Samuel shifted uneasily in his chair, disturbed as always by the unpleasant memories. Because there had been times, when decent work was impossible to come by and thievery untenable, that he had resorted to using the only commodity he knew he could sell. His body.
Soul-shriveling, those times.
And maybe that was why he had so often paused during his wanderings at this or that church. Sometimes they offered a meal and a cot, but even if they didn’t, they were at least warm and dry inside. He would find a dim corner and settle there, sometimes dozing and sometimes listening if there was an especially passionate
preacher delivering an interesting sermon.
Somewhere along the way, he was given a Bible, and though his first inclination was to sell it, he tucked it inside the increasingly worn duffel bag instead. He had taught himself to read, and eventually he began to read the Bible.
There was a lot he thought was good.
There was a lot he didn’t understand.
But, somehow, it spoke to him, that book. He read it and reread it. He spent hours and hours thinking about it. And he began to spend more time in churches of all denominations, listening to sermons. Watching how the congregation did—or did not—respond.
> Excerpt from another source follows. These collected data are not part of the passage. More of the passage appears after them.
-- ==== Sys2Proof/Machine/Ports.lean ====
section
/-!
DEFINITION. Machine/Ports.lean: the partner ports' registers, rings and resets, from the doorbell to classification (R392 to R403, R407 to R412,
R418 to R421), the DONE word (R413 to R417), digest reports (R572), and the mailbox registers (R96, R98).
-/
namespace Sys2Proof.Machine

/-! ### Queues -/

/-- R401: a completion of a request fetched from the queue is still to be posted. -/
def sqActive (s : State) (n q : Nat) : Bool := (portOf s n).reqs.any (fun r => r.sq == q && !r.orphan)

def sqOf (s : State) (n q : Nat) : Sq := tgetD (portOf s n).sqs q {}
def modSq (s : State) (n q : Nat) (f : Sq → Sq) : State := modPortOf s n fun x => { x with sqs := tmod x.sqs q {} f }
def cqOf (s : State) (n m : Nat) : Cq := tgetD (portOf s n).cqs m {}
def modCq (s : State) (n m : Nat) (f : Cq → Cq) : State := modPortOf s n fun x => { x with cqs := tmod x.cqs m {} f }

/-- An SQ's ERR becomes set, with its code (Table 11.6). -/
def sqError (s : State) (n q code : Nat) : State := portEvent (modSq s n q fun x => { x with err := true, errCode := code }) n 0

/-- A CQ's ERR becomes set. -/
def cqError (s : State) (n m : Nat) : State := portEvent (modCq s n m fun x => { x with err := true }) n 0

/-- R400, R401: EN written 1. -/
def sqEnable (s : State) (n q : Nat) : State :=
  if (sqOf s n q).en then s
  else if sqActive s n q then sqError s n q 2
  else if !qcAllowed (queueConfig (portBank s n) n q) then sqError s n q 3
  else modSq s n q fun x => { x with en := true, head := 0, tail := 0 }

/-- R401: a queue is disabled: what it has fetched and not admitted completes with ABORTED. -/
def sqDisable (s : State) (n q : Nat) : State :=
  let s := modSq s n q fun x => { x with en := false }
  ((portOf s n).reqs.filter (fun r => r.sq == q && !r.orphan && (r.stage == .fetched || r.stage == .queued))).foldl
    (fun s r => refuseReq s n r.num 0x0109 0) s

/-- Table 11.6: enabling a CQ. -/
def cqEnable (s : State) (n m : Nat) : State :=
  if (cqOf s n m).en then s
  else modCq s n m fun x => { x with en := true, tail := 0, phase := true, hostHead := 0, posted := 0 }

/-- R407: EN of a CQ written 0. -/
def cqDisable (s : State) (n m : Nat) : State :=
  if (cqOf s n m).en && (portOf s n).sqs.any (fun e => e.2.en && e.2.cq == m) then cqError s n m
  else modCq s n m fun x => { x with en := false }

/-- R402: a doorbell that is ignored. -/
def badDoorbell (s : State) (n q : Nat) (cq : Bool) : State :=
  report (portStat s n 4 1)
    { cause := 0x71, cls := 1, unit := 0x11, source := portFrontTile n, detail := q + (if cq then 16 else 0) }

/-- R402: PRT.SQ_DB written. -/
def sqDoorbell (s : State) (n q v : Nat) : State :=
  let x := sqOf s n q
  if !x.en || decide (x.size ≤ v) then sqError (badDoorbell s n q false) n q 1
  else modSq s n q fun x => { x with tail := v }

/-- R407: PRT.CQ_DB written. -/
def cqDoorbell (s : State) (n m v : Nat) : State :=
  if (cqOf s n m).size ≤ v then cqError (badDoorbell s n m true) n m
  else modCq s n m fun x => { x with hostHead := v }

/-- The host reaches the port's BARs: its die is in service, its link is up and its function is in D0. -/
def barsUp (s : State) (n : Nat) : Bool := dieUp s (16 + n) && portUp s n

/-- SQ_DOORBELL (R402). -/
def execSqDoorbell (port : PortId) (q : QueueId) (tail : BitVec 16) (s : State) : Host.Outcome State Fault Refusal :=
  .next (if barsUp s port.val then sqDoorbell s port.val q.val tail.toNat else s)

/-- CQ_DOORBELL (R405, R407). -/
def execCqDoorbell (port : PortId) (q : QueueId) (head : BitVec 16) (s : State) : Host.Outcome State Fault Refusal :=
  .next (if barsUp s port.val then cqDoorbell s port.val q.val head.toNat else s)

/-- SQ_ENABLE (R400, R401). -/
def execSqEnable (port : PortId) (q : QueueId) (s : State) : Host.Outcome State Fault Refusal :=
  .next (if barsUp s port.val then sqEnable s port.val q.val else s)

/-- SQ_DISABLE (R401). -/
def execSqDisable (port : PortId) (q : QueueId) (s : State) : Host.Outcome State Fault Refusal :=
  .next (if barsUp s port.val then sqDisable s port.val q.val else s)

/-- CQ_ENABLE (R406). -/
def execCqEnable (port : PortId) (q : QueueId) (s : State) : Host.Outcome State Fault Refusal :=
  .next (if barsUp s port.val then cqEnable s port.val q.val else s)

/-- CQ_DISABLE (R407). -/
def execCqDisable (port : PortId) (q : QueueId) (s : State) : Host.Outcome State Fault Refusal :=
  .next (if barsUp s port.val then cqDisable s port.val q.val else s)

/-! ### The mailbox registers (Table 3.11) -/

def mbxOf (s : State) (n : Nat) : Mailbox := tgetD s.dict.mailboxes n {}
def modMbx (s : State) (n : Nat) (f : Mailbox → Mailbox) : State := modDict s fun d => { d with mailboxes := tmod d.mailboxes n {} f }
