-- ==== Sys2Proof/Machine/Sec.lean ====
section
/-!
DEFINITION. Machine/Sec.lean: sessions and role secrets (R62 to R69, R579 to R584, R636), zeroisation (R591 to R593), attestation (R594), unlock tokens
(R595, R596), entry to SCAN (R599), the firmware floor (R590), the random generators and self-tests (R577, R578).
-/
namespace Sys2Proof.Machine

/-! ### Who asks, and what a write answers -/

/-- A client with the role that its session gives it (R62): endpoint, client number, session ID, role and partition. -/
structure Caller where
  ep : Nat
  client : Nat
  session : Nat := 0
  role : Nat := 0
  part : Nat := 0
  deriving DecidableEq, Repr

/-- What a write ends in: an abort code, or an effect and a session ID (R86), each with the state it leaves. -/
inductive WriteOut where
  | refused (code : Nat) (s : State)
  | ok (effect session : Nat) (s : State)

/-- Effects of R86. -/
def applied (s : State) : WriteOut := .ok 0 0 s
def started (s : State) : WriteOut := .ok 3 0 s

/-- A command of one value: another value is out of range. -/
def onlyOne (v : Nat) (k : Nat) (w : WriteOut) (s : State) : WriteOut := if v = k then w else .refused aValueOutOfRange s

def aAccessDenied : Nat := 0x08010001
def aSessionInvalid : Nat := 0x08010002
def aAuthFailed : Nat := 0x08010003

/-- Index of the deckle of the managing die, whose security engine serves the dictionary. -/
def mgmtDeckle (s : State) : Nat := s.mgmtDie - 16

/-! ### Unlocks (R595, R596) -/

/-- Scopes in force. -/
def scopes (s : State) : Nat :=
  match s.sec.unlock with
  | some (sc, e) => if s.now < e then sc else 0
  | none => 0

/-- R596: every Service session closes unless the new scopes include SERVICE_SESSION. -/
def closeService (s : State) (scope : Nat) : State :=
  if bitAt scope 0 then s else modDict s fun d => { d with sessions := d.sessions.filter (fun e => e.2.role != 4) }

/-- R596: the unlock ends: 1 duration, 2 revoke. -/
def endUnlock (s : State) (why : Nat) : State :=
  match s.sec.unlock with
  | none => s
  | some _ => secReport (closeService (modSec s fun v => { v with unlock := none }) 0) (mgmtDeckle s) 0xC4 1 why

/-- UNLOCK_EXPIRY (R596): the unlock's duration has passed. -/
def execUnlockExpiry (s : State) : Host.Outcome State Fault Refusal :=
  match s.sec.unlock with
  | none => .next s
  | some (_, e) => .next (endUnlock (timeReaches s e) 1)

/-- Table 16.9: the format of a token. -/
def tokenFormat (t : Bytes) : Bool :=
  field t 0 4 == 0x4B4F5455 && field t 4 2 == 1 && field t 6 2 == 0 && allZero (slice t 80 48) && field t 56 4 != 0 &&
    decide (field t 56 4 < 32) && decide (60 ≤ field t 60 4) && decide (field t 60 4 ≤ 604800)

/-- The service root public key as its 97 bytes. -/
def serviceRootKey : Bytes := leBytes 97 Config.serviceRootKey.toNat
def serviceAnchor : Bytes := leBytes 48 Config.serviceAnchor.toNat
def firmwareAnchor : Bytes := leBytes 48 Config.firmwareAnchor.toNat

/-- The unlock nonce; before a generator has made one it reads 0 (DESIGN CHOICE, notes/assumptions/43.md). -/
def unlockNonce (s : State) : Bytes := if s.sec.unlockNonce.isEmpty then zeros 32 else s.sec.unlockNonce

/-- R595: the first check that a token fails: the abort and the DETAIL of UNLOCK_REFUSED. -/
def tokenCheck (s : State) (t : Bytes) : Option (Nat × Nat) :=
  if !tokenFormat t then some (aValueOutOfRange, 1)
  else if slice t 8 16 != serialBytes then some (aAuthFailed, 2)
  else if slice t 24 32 != unlockNonce s then some (aAuthFailed, 3)
  else if sha384 serviceRootKey != serviceAnchor || !ecdsaVerify serviceRootKey (sha384 (t.take 128)) (slice t 128 96) then
    some (aAuthFailed, 4)
  else none

/-- A new unlock nonce. -/
def newNonce (s : State) : State :=
  let (b, s) := drawBytes 32 s
  modSec s fun v => { v with unlockNonce := b }

/-- UNLOCK_TOKEN written (R595, R596). -/
def unlockToken (s : State) (t : Bytes) : WriteOut :=
  match tokenCheck s t with
  | some (code, d) =>
    .refused code (secReport (modSec s fun v => { v with counts := bump v.counts 3 }) (mgmtDeckle s) 0xC3 2 d)
  | none =>
    let scope := field t 56 4
    let s := if s.sec.unlock.isSome then secReport s (mgmtDeckle s) 0xC4 1 3 else s
    let s := modSec (closeService s scope) fun v =>
      { v with unlock := some (scope, s.now + field t 60 4 * 1000000000), counts := bump v.counts 2 }
    applied (newNonce (secReport s (mgmtDeckle s) 0xC2 1 scope))

/-! ### Sessions -/

/-- Open sessions of an endpoint. -/
def sessionsOf (s : State) (ep : Nat) : Nat := (s.dict.sessions.filter (fun e => e.2.ep == ep)).length

/-- R580: a fresh challenge for a client, held in place of an earlier one. -/
def newChallenge (s : State) (c : Caller) : Bytes × State :=
  let (r, s) := drawBytes 16 s
  let ctr := s.dict.challengeCtr + 1
  let b := r ++ leBytes 8 s.now ++ leBytes 1 c.ep ++ leBytes 1 c.client ++ zeros 2 ++ leBytes 4 ctr.toNat
  (b, modDict s fun d =>
    { d with
      challengeCtr := ctr
      challenges := d.challenges.filter (fun x => !(x.ep == c.ep && x.client == c.client)) ++
        [{ ep := c.ep, client := c.client, bytes := b, at_ := s.now }] })

def challengeOf (s : State) (ep client : Nat) : Option Challenge := s.dict.challenges.find? (fun x => x.ep == ep && x.client == client)

def dropChallenge (s : State) (ep client : Nat) : State :=
  modDict s fun d => { d with challenges := d.challenges.filter (fun x => !(x.ep == ep && x.client == client)) }

/-- CHALLENGE_EXPIRY (R67): a challenge is valid for 10 s. -/
def execChallengeExpiry (ep : EpId) (client : BitVec 7) (s : State) : Host.Outcome State Fault Refusal :=
  match challengeOf s ep.val client.toNat with
  | none => .next s
  | some x => .next (dropChallenge (timeReaches s (x.at_ + 10000000000)) ep.val client.toNat)

/-- R579, R582: the role and partition of a value are ones that a secret can have. -/
def roleValid (role part : Nat) : Bool :=
  if role = 2 then decide (1 ≤ part) && decide (part ≤ 15) else (role == 1 || role == 3 || role == 4) && part == 0

def roleSecret (s : State) (role part : Nat) : Option Bytes := tget s.sec.roles (16 * role + part)

/-- The lowest session ID that is free. -/
def freeSession (s : State) : Nat := ((List.range 63).map (· + 1)).find? (fun i => (tget s.dict.sessions i).isNone) |>.getD 0

/-- R67, R582: the response of a client is right: a challenge still valid, an enrolled secret, the MAC of R581, and for Service an unlock with
SERVICE_SESSION. -/
def responseRight (s : State) (c : Caller) (v : Bytes) : Bool :=
  let role := field v 0 1
  let part := field v 1 1
  match challengeOf s c.ep c.client, roleSecret s role part with
  | some x, some k =>
    decide (s.now < x.at_ + 10000000000) && slice v 4 32 == sessionMac k x.bytes role part c.ep c.client && (role != 4 || bitAt (scopes s) 0)
  | _, _ => false

/-- SESSION.RESPONSE written (R67, R582). -/
def sessionResponse (s : State) (c : Caller) (v : Bytes) : WriteOut :=
  let role := field v 0 1
  let part := field v 1 1
  if !roleValid role part || field v 2 2 != 0 then .refused aValueOutOfRange s
  else
    let right := responseRight s c v
    let s := dropChallenge s c.ep c.client
    if !right then
      .refused aAuthFailed (secReport (modSec s fun x => { x with authFailures := x.authFailures + 1 }) (mgmtDeckle s) 0xC0 1
        (c.ep + c.client * 256))
    else if 8 ≤ sessionsOf s c.ep || 48 ≤ s.dict.sessions.length then .refused aResource s
    else
      let id := freeSession s
      let x : Session := { ep := c.ep, role := role, partition := part, client := c.client, openedAt := s.now, lastAt := s.now }
      .ok 0 id (modDict s fun d => { d with sessions := tput d.sessions id x })

/-- R66: a session that nothing has named for the session timeout expires. -/
def execSessionTimeout (id : BitVec 6) (s : State) : Host.Outcome State Fault Refusal :=
  match tget s.dict.sessions id.toNat with
  | none => .next s
  | some x =>
    let s := timeReaches s (x.lastAt + 1000000000 * setting s 0x1102 0)
    .next (modDict s fun d => { d with sessions := tdel d.sessions id.toNat })

/-- R636: SESSION_CLOSE. -/
def sessionClose (s : State) (c : Caller) (id : Nat) : WriteOut :=
  if id = 0 || 63 < id then .refused aValueOutOfRange s
  else if c.role ≠ 1 && id ≠ c.session then .refused aAccessDenied s
  else applied (modDict s fun d => { d with sessions := tdel d.sessions id })

/-! ### Role secrets -/

/-- R583: sessions of a role and partition close, but for one. -/
def closeRole (s : State) (role part keep : Nat) : State :=
  modDict s fun d => { d with sessions := d.sessions.filter (fun e => !(e.2.role == role && e.2.partition == part) || e.1 == keep) }

/-- R584: an Operator secret is enrolled. -/
def operatorEnrolled (s : State) : Bool := (roleSecret s 1 0).isSome

/-- ROLE_ENROL written (R583, R584): an Operator's, or without a session the first Operator's. -/
def roleEnrol (s : State) (c : Caller) (v : Bytes) : WriteOut :=
  let role := field v 0 1
  let part := field v 1 1
  if c.role ≠ 1 && (role ≠ 1 || operatorEnrolled s) then .refused aAccessDenied s
  else if !roleValid role part || field v 2 2 != 0 || field v 101 3 != 0 then .refused aValueOutOfRange s
  else match agreedUnwrap enrolKey (slice v 4 97) (ascii "PQ20-ENROL") (leBytes 1 role ++ leBytes 1 part) (slice v 104 40) with
    | none => .refused aAuthFailed s
    | some k => applied (closeRole (modSec s fun x => { x with roles := tput x.roles (16 * role + part) k }) role part c.session)

/-- ROLE_REVOKE written (R584). -/
def roleRevoke (s : State) (v : Nat) : WriteOut :=
  let role := bits v 7 0
  let part := bits v 15 8
  if !roleValid role part then .refused aValueOutOfRange s
  else if role = 1 then .refused aStateConflict s
  else applied (closeRole (modSec s fun x => { x with roles := tdel x.roles (16 * role + part) }) role part 64)

/-- ROLE_STATUS. -/
def roleStatus (s : State) : Nat :=
  let on := fun r p : Nat => bitOf (roleSecret s r p).isSome
  on 1 0 + 2 * on 3 0 + 4 * on 4 0 + ((List.range 15).map (fun i => on 2 (i + 1) * 2 ^ (17 + i))).sum

/-! ### Attestation (R594) -/

def nonceKey (c : Caller) : Nat := 128 * c.ep + c.client

/-- ATTEST_NONCE written. -/
def attestNonce (s : State) (c : Caller) (v : Bytes) : State :=
  modSec s fun x => { x with nonces := tput x.nonces (nonceKey c) (v, s.now) }

/-- The nonce that the part holds for a client. -/
def heldNonce (s : State) (c : Caller) : Option Bytes :=
  match tget s.sec.nonces (nonceKey c) with
  | some (b, t) => if s.now < t + 10000000000 then some b else none
  | none => none

/-- ATTEST_NONCE_EXPIRY (R594): a nonce is held for 10 s. -/
def execAttestNonceExpiry (ep : EpId) (client : BitVec 7) (s : State) : Host.Outcome State Fault Refusal :=
  let k := 128 * ep.val + client.toNat
  match tget s.sec.nonces k with
  | none => .next s
  | some (_, t) => .next (modSec (timeReaches s (t + 10000000000)) fun x => { x with nonces := tdel x.nonces k })

/-- Lowest ZEROISE_COUNT across the deckle dies. -/
def lowestCount (s : State) : Nat := ((List.range 4).map (fun k => tgetD s.sec.zeroCount k 0)).foldl Nat.min 64

/-- The slot that the managing die booted (OD 0x1002.01). -/
def bootImage (s : State) : Nat := (if s.mgmtDie = 16 then s.pow.bootDn else s.pow.bootDs).1

/-- SHA-384 of the constant function tables (OD 0x3F00.03), which the part holds fixed. -/
def tableSetDigest : Bytes := leBytes 48 Config.tableSetDigest.toNat

/-- Table 16.8. -/
def attestation (s : State) (nonce : Bytes) : Bytes :=
  let b := leBytes 4 0x54415150 ++ leBytes 1 1 ++ leBytes 1 0x11 ++ leBytes 1 (bootImage s) ++ leBytes 1 (scopes s) ++ serialBytes
    ++ leBytes 8 s.now ++ padTo nonce 32 ++ padTo s.pow.image.digest 48 ++ tableSetDigest ++ padTo s.part.configDigest 48
    ++ leBytes 8 s.ep.count ++ leBytes 4 s.part.configSeq.toNat ++ leBytes 1 s.tint ++ leBytes 1 (deviceState s) ++ zeros 2
    ++ leBytes 4 s.pow.image.version ++ leBytes 4 s.integ.nextSeq.toNat ++ leBytes 1 (lowestCount s) ++ leBytes 1 s.sec.floor ++ zeros 6
  b ++ padTo (deviceSign (sha384 b)) 96

/-! ### Zeroisation (R591 to R593) -/

/-- R525, R592, R621: every admitted request has run to its end and is journalled. -/
def admittedDone (s : State) : Bool :=
  (List.range 4).all (fun n => !dieUp s (16 + n) || (admOf s n).ctxs.all (fun e =>
    e.2.state == 0 || ((e.2.state == 2 || e.2.state == 4) && (e.2.record || e.2.norecord))))

/-- R592 steps 3 to 5 on one deckle die: its fuse is burnt, its key copies are erased, and its ledger engine is ZEROISED. -/
def burnFuse (s : State) (k : Nat) : State :=
  let s := modSec s fun v =>
    { v with
      zeroCount := tinc v.zeroCount k 1, ledgerKey := tdel v.ledgerKey k, toBurn := v.toBurn.filter (· != k) }
  modLedger s k fun l =>
    { l with
      state := 7, formatted := false, formatting := false, startSeal := none, stopping := false, chain := {}, jobs := [], reads := []
      erasing := [], scanA := false }

/-- R592: the mark is cleared when every deckle die has burnt its fuse. -/
def clearMark (s : State) : State :=
  if s.sec.toBurn.isEmpty then modPow s fun w => { w with nors := w.nors.map (fun e => (e.1, { e.2 with zeroisePending := false })) } else s

/-- R592 steps 3 to 5, once LIVE contexts have finished: on every deckle die in service. -/
def zeroiseGo (s : State) : State :=
  if !s.sec.zeroiseOpen || !admittedDone s || s.pow.pwrfail then s
  else withDevice (fun s =>
    let s := (s.sec.toBurn.filter (fun k => dieUp s (16 + k))).foldl burnFuse s
    let s := modPow (modSec s fun v => { v with zeroiseOpen := false }) fun w => { w with zeroised := true }
    clearMark (secReport s (mgmtDeckle s) 0xC5 2 (lowestCount s))) s

/-- R593: a deckle die that a ZEROISE has missed burns its fuse when it comes into service. -/
def burnLate (s : State) (k : Nat) : State :=
  if s.sec.toBurn.contains k && !s.sec.zeroiseOpen then clearMark (burnFuse s k) else s

/-- ZEROISE written (R592, R593). -/
def zeroise (s : State) (v : Bytes) : WriteOut :=
  if v != serialBytes then .refused aValueOutOfRange s
  else if s.pow.pwrfail || s.sec.zeroiseOpen then .refused aStateConflict s
  else if (List.range 4).any (fun k => 64 ≤ tgetD s.sec.zeroCount k 0) then .refused aResource s
  else
    let s := modSec s fun x => { x with zeroiseOpen := true, toBurn := [0, 1, 2, 3] }
    started (zeroiseGo (modPow s fun w => { w with nors := w.nors.map (fun e => (e.1, { e.2 with zeroisePending := true })) }))
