/-- What a dictionary command may change: an entry's effect can reach every part but fabric time. -/
def reachOfEntries : List Part := [.mem, .free, .out, .dict, .fab, .integ, .ep, .part, .vs, .port, .led, .obs, .time, .pow, .sec]
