-- ==== Sys2Proof/WellFormed.lean ====
section
/-!
DEFINITION. WellFormed.lean: the commands that a sender can form.
-/
namespace Sys2Proof
open Sys2Proof.Machine (Req TtpMsg Packet NodeId locateNode)

/-- R78: a message's length is that of its payload, at most 56 bytes. -/
def Machine.TtpMsg.wf (m : TtpMsg) : Bool := decide (m.payload.length ≤ 56) && m.len.toNat == m.payload.length

/-- R236: a packet's LENGTH is that of its payload, at most 4,096 bytes. -/
def Machine.Packet.wf (p : Packet) : Bool := decide (p.payload.length ≤ 4096) && p.length.toNat == p.payload.length

/-- A node ID that names a tile (R20 to R23). -/
def nodeWf (n : NodeId) : Bool := (locateNode n.toNat).isSome

/-- The session that a message names is the one its sender speaks in (R78). -/
def msgWf (r : Req) (m : TtpMsg) : Bool := m.wf && r.session == m.session

/-- A sender can form the command: its message or packet is whole, and the tile that it names is there. -/
def Instr.wf : Instr → Bool
  | .readReq r m => msgWf r m
  | .writeExp r m => msgWf r m
  | .segWriteInit r m => msgWf r m
  | .segment r m => msgWf r m
  | .segAck r m => msgWf r m
  | .segEnd r m => msgWf r m
  | .abort r m => msgWf r m
  | .syncRead n p => nodeWf n && p.wf
  | .syncAdd n p => nodeWf n && p.wf
  | .syncSet n p => nodeWf n && p.wf
  | .syncWait n p => nodeWf n && p.wf
  | .syncArriveWait n p => nodeWf n && p.wf
  | .syncConfigure n p => nodeWf n && p.wf
  | .notify n p => nodeWf n && p.wf
  | .unpark n p => nodeWf n && p.wf
  | .syncRsp n p => nodeWf n && p.wf
  | .kill n p => nodeWf n && p.wf
  | .killDone n p => nodeWf n && p.wf
  | .queuePost n p => nodeWf n && p.wf
  | .packetInject n o => nodeWf n && o.all (·.pkt.wf)
  | .regulatorRelease n => nodeWf n
  | .routerForward n _ _ _ => nodeWf n
  | .write n p => nodeWf n && p.wf
  | .read n p => nodeWf n && p.wf
  | .endpointMsg n p => nodeWf n && p.wf
  | .readData n p => nodeWf n && p.wf
  | .endpointRsp n p => nodeWf n && p.wf
  | .refusal n p => nodeWf n && p.wf
  | .ack n p => nodeWf n && p.wf
  | .ackSend n => nodeWf n
  | .nackRxFull n p => nodeWf n && p.wf
  | .openRetry n _ => nodeWf n
  | .nackNotOpen n p => nodeWf n && p.wf
  | .streamAckTimeout n _ => nodeWf n
  | .streamIdleClose n _ => nodeWf n
  | .close n p => nodeWf n && p.wf
  | .linkBringUp n _ _ _ _ _ => nodeWf n
  | .linkFailure n _ => nodeWf n
  | .mcSend n p => nodeWf n && p.wf
  | .mcDeliver n p => nodeWf n && p.wf
  | .redChunk n p => nodeWf n && p.wf
  | .redCredit n p => nodeWf n && p.wf
  | .redTimeout n _ _ _ => nodeWf n
  | .redReport n p => nodeWf n && p.wf
  | .redReportRepeat n _ => nodeWf n
  | .redResync n p => nodeWf n && p.wf
  | .tableEntryRewrite n _ _ => nodeWf n
  | .aliveFall n _ => nodeWf n
  | .handshakeTimeout n _ _ => nodeWf n
  | .realive n _ => nodeWf n
  | .freqLimited n => nodeWf n
  | .timeSyncSend n => nodeWf n
  | .delayPeriod n => nodeWf n
  | .timeSync n p _ => nodeWf n && p.wf
  | .delayReq n p _ => nodeWf n && p.wf
  | .delayRsp n p _ => nodeWf n && p.wf
  | .syncSilence n => nodeWf n
  | .holdoverExpired n => nodeWf n
  | .digestReport n p => nodeWf n && p.wf
  | .epochGo n => nodeWf n
  | .portDone n => nodeWf n
  | .epochDrainTimeout n => nodeWf n
  | .epochRetire n => nodeWf n
  | .traceStageSend n => nodeWf n
  | .traceAppend n p => nodeWf n && p.wf
  | .freezeLatch n => nodeWf n
  | .snapshotCapture n => nodeWf n
  | .linkRetrain n _ _ => nodeWf n
  | .linkCrcRetry n _ => nodeWf n
  | _ => true

end Sys2Proof
end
Making mental note of what obviously worked and what failed to move people.
Within a few years, he was preaching himself, in small churches and on street corners and in bus stations.
He found God.
Or, more accurately, God found him. On a scorching hot July day when he was thirteen years old, God reached down and touched him.
And his whole life changed.
He was very good at eluding electronic security. Any kind of security, really, but especially the electronic kind. He called it his own personal stealth technology, and as far as he knew it was unique to him.
Part of what made him special.
Getting past the fence and into the Compound would be easy. They did not, after all, want to look like they were an armed camp bristling with weaponry or technology. They did not want to appear threatening or even especially unwelcoming. The surface had to be peaceful and calm.
Simple folk, that’s what they were supposed to be.
What most of them were, probably.
At any rate, they didn’t electrify the pretty wrought-iron and brick fence, they merely set up an electronic detection zone just inside it, so they knew who was coming into the Compound. Usually.
He made certain he was far enough away from the gatehouse that no guard with infrared binoculars might be able to pick up what the security cameras would never see, but otherwise he didn’t worry about being detected. It was late, and he was reasonably sure that most of them were tucked safe and sound in their beds.
It helped that there were no longer any dogs acting as alert and faithful guards in the night. He wondered if they had thought of that. If they might have regretted that. If they had even guessed it might happen.